INPUT:
= = = = =
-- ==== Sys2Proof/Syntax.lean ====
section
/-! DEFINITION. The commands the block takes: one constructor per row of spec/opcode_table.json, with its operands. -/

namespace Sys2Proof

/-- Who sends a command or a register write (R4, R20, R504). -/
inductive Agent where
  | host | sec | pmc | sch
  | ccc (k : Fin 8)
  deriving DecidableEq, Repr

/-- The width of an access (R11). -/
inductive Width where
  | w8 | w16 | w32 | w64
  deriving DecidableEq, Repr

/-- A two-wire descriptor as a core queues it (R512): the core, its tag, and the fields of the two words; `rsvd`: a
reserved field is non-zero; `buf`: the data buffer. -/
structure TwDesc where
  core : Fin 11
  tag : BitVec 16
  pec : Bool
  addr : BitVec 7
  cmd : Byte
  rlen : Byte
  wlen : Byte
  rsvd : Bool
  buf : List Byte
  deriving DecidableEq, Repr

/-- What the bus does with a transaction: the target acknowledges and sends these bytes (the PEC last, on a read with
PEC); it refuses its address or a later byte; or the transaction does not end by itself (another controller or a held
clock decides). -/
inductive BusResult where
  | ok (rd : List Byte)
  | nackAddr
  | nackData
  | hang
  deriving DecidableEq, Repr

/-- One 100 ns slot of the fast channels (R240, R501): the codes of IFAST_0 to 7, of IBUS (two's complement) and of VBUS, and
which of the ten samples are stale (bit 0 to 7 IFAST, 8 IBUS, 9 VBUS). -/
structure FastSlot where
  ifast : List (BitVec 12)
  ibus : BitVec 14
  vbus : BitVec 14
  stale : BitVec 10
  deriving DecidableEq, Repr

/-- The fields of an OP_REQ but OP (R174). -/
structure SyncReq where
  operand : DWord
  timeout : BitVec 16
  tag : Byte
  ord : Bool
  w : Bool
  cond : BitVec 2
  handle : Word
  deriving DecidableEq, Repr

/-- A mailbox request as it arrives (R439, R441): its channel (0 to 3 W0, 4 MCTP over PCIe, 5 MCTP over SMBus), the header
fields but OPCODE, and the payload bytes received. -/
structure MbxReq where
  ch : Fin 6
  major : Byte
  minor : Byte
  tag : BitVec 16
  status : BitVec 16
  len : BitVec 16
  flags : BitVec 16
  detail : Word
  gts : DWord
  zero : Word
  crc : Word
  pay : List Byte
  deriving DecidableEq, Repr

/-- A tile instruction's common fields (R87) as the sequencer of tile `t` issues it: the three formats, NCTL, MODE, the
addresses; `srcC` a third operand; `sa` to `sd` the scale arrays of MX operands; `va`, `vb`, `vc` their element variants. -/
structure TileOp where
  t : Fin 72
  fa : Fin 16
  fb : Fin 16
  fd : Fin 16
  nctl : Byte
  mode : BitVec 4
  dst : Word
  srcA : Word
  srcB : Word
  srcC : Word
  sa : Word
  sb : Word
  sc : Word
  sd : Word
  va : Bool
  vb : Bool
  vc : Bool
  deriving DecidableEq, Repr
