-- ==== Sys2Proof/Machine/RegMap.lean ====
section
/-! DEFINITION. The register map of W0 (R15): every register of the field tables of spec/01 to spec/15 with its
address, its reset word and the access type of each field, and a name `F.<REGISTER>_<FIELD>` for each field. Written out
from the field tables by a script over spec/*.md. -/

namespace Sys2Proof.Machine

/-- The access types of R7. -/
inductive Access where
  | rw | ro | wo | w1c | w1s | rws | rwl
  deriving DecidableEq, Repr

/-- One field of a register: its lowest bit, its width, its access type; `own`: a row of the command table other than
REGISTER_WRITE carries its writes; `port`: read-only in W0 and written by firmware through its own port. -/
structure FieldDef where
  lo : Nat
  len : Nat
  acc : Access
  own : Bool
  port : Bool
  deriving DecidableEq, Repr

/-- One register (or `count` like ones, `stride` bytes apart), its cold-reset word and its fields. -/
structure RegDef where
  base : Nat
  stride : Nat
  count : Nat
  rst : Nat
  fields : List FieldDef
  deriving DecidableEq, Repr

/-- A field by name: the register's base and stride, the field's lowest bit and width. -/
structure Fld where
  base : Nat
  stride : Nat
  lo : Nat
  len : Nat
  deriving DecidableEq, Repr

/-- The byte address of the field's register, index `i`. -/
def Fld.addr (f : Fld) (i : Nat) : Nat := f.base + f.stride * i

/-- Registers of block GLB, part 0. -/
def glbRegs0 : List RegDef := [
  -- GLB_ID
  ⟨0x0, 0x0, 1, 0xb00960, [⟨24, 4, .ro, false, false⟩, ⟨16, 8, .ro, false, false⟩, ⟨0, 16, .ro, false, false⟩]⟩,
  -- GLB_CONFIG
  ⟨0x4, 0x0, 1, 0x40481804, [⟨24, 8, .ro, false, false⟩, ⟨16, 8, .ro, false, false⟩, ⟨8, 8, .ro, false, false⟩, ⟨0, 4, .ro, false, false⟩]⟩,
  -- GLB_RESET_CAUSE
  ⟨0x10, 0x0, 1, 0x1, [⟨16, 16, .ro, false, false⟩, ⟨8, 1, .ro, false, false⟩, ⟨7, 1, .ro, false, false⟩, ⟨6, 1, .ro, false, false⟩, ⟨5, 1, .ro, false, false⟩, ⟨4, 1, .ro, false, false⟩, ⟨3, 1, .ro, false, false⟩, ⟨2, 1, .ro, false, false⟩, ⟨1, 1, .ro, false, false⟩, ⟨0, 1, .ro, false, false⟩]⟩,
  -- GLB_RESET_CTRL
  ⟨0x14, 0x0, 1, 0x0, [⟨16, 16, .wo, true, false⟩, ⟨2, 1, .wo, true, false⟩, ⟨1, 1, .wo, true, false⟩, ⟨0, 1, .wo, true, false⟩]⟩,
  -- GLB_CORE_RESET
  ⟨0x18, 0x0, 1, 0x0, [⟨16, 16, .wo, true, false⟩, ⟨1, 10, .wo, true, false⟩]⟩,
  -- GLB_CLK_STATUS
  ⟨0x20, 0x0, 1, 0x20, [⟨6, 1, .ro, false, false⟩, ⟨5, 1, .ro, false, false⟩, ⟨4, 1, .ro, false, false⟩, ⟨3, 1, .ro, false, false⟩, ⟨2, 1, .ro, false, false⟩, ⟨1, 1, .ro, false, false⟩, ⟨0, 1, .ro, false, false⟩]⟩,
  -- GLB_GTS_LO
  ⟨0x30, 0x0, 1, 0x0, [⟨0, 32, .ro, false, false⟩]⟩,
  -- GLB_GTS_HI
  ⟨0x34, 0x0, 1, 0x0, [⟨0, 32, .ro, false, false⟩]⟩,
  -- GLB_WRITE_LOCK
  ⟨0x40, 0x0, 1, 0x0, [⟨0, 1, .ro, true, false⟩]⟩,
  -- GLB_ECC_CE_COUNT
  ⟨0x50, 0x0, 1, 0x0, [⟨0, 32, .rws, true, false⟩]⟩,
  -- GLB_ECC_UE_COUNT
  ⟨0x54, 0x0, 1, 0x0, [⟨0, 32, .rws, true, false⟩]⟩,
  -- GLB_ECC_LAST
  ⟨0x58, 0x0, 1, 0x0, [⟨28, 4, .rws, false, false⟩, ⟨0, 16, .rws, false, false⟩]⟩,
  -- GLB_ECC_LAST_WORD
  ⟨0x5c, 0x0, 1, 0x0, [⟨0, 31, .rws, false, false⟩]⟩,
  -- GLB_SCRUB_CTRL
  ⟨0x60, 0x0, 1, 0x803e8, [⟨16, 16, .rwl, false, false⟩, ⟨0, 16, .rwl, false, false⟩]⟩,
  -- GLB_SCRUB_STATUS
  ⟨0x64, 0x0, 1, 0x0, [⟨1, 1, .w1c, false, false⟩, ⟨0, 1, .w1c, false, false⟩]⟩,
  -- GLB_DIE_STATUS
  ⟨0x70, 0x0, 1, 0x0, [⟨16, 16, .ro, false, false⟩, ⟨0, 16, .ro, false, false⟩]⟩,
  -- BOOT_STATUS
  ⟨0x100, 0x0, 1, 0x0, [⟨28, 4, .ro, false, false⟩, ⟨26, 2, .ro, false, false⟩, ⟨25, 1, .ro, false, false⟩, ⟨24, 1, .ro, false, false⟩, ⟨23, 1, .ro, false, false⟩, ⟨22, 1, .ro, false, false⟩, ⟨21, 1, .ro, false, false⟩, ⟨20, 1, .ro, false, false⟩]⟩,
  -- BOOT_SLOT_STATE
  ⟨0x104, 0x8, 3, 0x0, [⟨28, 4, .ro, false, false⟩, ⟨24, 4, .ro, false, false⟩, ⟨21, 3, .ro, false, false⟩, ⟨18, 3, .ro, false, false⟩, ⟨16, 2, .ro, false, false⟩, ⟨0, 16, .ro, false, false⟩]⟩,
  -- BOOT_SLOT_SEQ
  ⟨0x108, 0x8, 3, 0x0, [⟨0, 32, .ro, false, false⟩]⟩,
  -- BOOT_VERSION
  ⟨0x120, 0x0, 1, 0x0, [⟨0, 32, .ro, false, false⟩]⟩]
= = = = =
What is needed is the number of lines above that include the string "structure", and nothing else.

8